Natalie Jacobson is the author of the new memoir Every Life a Story: Natalie Jacobson Reporting. A longtime journalist and TV anchor in Boston, Jacobson lives in Massachusetts.
Q: Why did you decide to write this memoir, and how did you choose the book's title?
A: For years people asked me to write a book. I thought maybe “someday.” When Covid quarantined us in March of 2020, “someday” arrived. The title reflects my belief that every person’s life is a story.
Q: After spending several decades in journalism, how would you compare the profession when you first started to how it was at the time of your retirement, especially for women?
A: When I began in the late ‘60s there were few women in broadcast TV. Today those barriers for woman are gone.
Cable, the internet, social media et al. did not exist. It was a pioneering time for local news. We asked ourselves what do the people need to know and how best to bring them that information. Today, with fewer dollars and fewer viewers, local news has a narrower scope.
Nationally, information, honest and not, factual or false, is available 24/7 and the mission, if you will, of the fourth estate, especially on cable and the internet, too often has given way to opinion.
Q: How do you think the city of Boston changed over the years you covered it?
A: Boston is still small enough to think of as a town, big enough to be a city, and important enough to be the hub of a six-state region.
The city today is a higher education and medical mecca drawing people from around the world. Chefs are rock stars and restaurants are many compared with earlier days. Sports still reigns. Aside from the success of the exam schools and charter schools, public education is a challenge.
To me the sense of “community” is being rewritten as political shifts too often divide rather than unite.
Q: Of the various stories you covered over the years, do you have a couple of favorites?

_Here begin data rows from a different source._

-- ==== Sys2Proof/Laws/State.lean ====
section
/-!
SUPPORT. What each update of the state leaves as it was: one lemma per field per update, all true by `rfl`. The updates of a
program are `setReg` and `setFld` of Machine/Ops.lean, and here `modDev` and `setByte`, which name the other two.
-/
namespace Sys2Proof.Machine

/-- The state with a change of what it holds beside its registers and memories. -/
def State.modDev (s : State) (f : Dev → Dev) : State := { s with dev := f s.dev }

/-- The state with a byte of memory set. -/
def State.setByte (s : State) (a : Nat) (b : Byte) : State := { s with mem := memPut s.losses s.mem a b }

/-! The queue -/

@[simp] theorem State.setReg_pending (s : State) (k : RegKey) (w : Word) : (s.setReg k w).pending = s.pending := rfl
@[simp] theorem State.modDev_pending (s : State) (f : Dev → Dev) : (s.modDev f).pending = s.pending := rfl
@[simp] theorem State.setFld_pending (s : State) {f : Field} {n : Nat} : (s.setFld f n).pending = s.pending := rfl
@[simp] theorem State.setByte_pending (s : State) (a : Nat) (b : Byte) : (s.setByte a b).pending = s.pending := rfl

/-! The losses -/

@[simp] theorem State.setReg_losses (s : State) (k : RegKey) (w : Word) : (s.setReg k w).losses = s.losses := rfl
@[simp] theorem State.modDev_losses (s : State) (f : Dev → Dev) : (s.modDev f).losses = s.losses := rfl
@[simp] theorem State.setFld_losses (s : State) {f : Field} {n : Nat} : (s.setFld f n).losses = s.losses := rfl
@[simp] theorem State.setByte_losses (s : State) (a : Nat) (b : Byte) : (s.setByte a b).losses = s.losses := rfl

/-! The list of memory cells -/

@[simp] theorem State.setReg_mem (s : State) (k : RegKey) (w : Word) : (s.setReg k w).mem = s.mem := rfl
@[simp] theorem State.modDev_mem (s : State) (f : Dev → Dev) : (s.modDev f).mem = s.mem := rfl
@[simp] theorem State.setFld_mem (s : State) {f : Field} {n : Nat} : (s.setFld f n).mem = s.mem := rfl

/-! The list of registers -/

@[simp] theorem State.modDev_regs (s : State) (f : Dev → Dev) : (s.modDev f).regs = s.regs := rfl
@[simp] theorem State.setByte_regs (s : State) (a : Nat) (b : Byte) : (s.setByte a b).regs = s.regs := rfl

/-! The rest of the state -/

@[simp] theorem State.setReg_dev (s : State) (k : RegKey) (w : Word) : (s.setReg k w).dev = s.dev := rfl
@[simp] theorem State.modDev_dev (s : State) (f : Dev → Dev) : (s.modDev f).dev = f s.dev := rfl
@[simp] theorem State.setFld_dev (s : State) {f : Field} {n : Nat} : (s.setFld f n).dev = s.dev := rfl
@[simp] theorem State.setByte_dev (s : State) (a : Nat) (b : Byte) : (s.setByte a b).dev = s.dev := rfl

/-! A byte of memory -/

@[simp] theorem State.setReg_byte (s : State) (k : RegKey) (w : Word) (a : Nat) : (s.setReg k w).byte a = s.byte a := rfl
@[simp] theorem State.modDev_byte (s : State) (f : Dev → Dev) (a : Nat) : (s.modDev f).byte a = s.byte a := rfl
@[simp] theorem State.setFld_byte (s : State) {f : Field} {n : Nat} (a : Nat) : (s.setFld f n).byte a = s.byte a := rfl

/-! A register -/

@[simp] theorem State.modDev_reg (s : State) (f : Dev → Dev) (k : RegKey) : (s.modDev f).reg k = s.reg k := rfl
@[simp] theorem State.setByte_reg (s : State) (a : Nat) (b : Byte) (k : RegKey) : (s.setByte a b).reg k = s.reg k := rfl

/-! A field -/

@[simp] theorem State.modDev_fld (s : State) (f : Dev → Dev) (x : Field) : (s.modDev f).fld x = s.fld x := rfl
@[simp] theorem State.setByte_fld (s : State) (a : Nat) (b : Byte) (x : Field) : (s.setByte a b).fld x = s.fld x := rfl

/-- Two states with the same registers read the same. -/
theorem State.reg_congr {s t : State} (h : t.regs = s.regs) (k : RegKey) : t.reg k = s.reg k := by
  simp [State.reg, h]

/-- Two states with the same memory read the same bytes. -/
theorem State.byte_congr {s t : State} (h : t.mem = s.mem) (l : t.losses = s.losses) (a : Nat) : t.byte a = s.byte a := by
  simp [State.byte, h, l]

end Sys2Proof.Machine
end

A: My favorite stories are those showcasing successful people and endeavors that add to the richness of our country and neighborhoods.
Q: What are you working on now?
A: I’m working on selling my book, which I see as a reflection of innovation and caring in a time when media was about you and for you.
Q: Anything else we should know?
A: I love my country and believe in its founding principles. We are unique in the world as a country of immigrants. Our strength lies in our freedom, our liberty, and our diversity.
For our democracy to endure, elections must be above reproach, leaders must put country first, above power and party, and the media must tell the truth—all of it. Give the people the facts and let them decide. Respect our differences as they are the strength of our United States in this grand land we call America. All voices have a right to be heard. Every Life is a Story.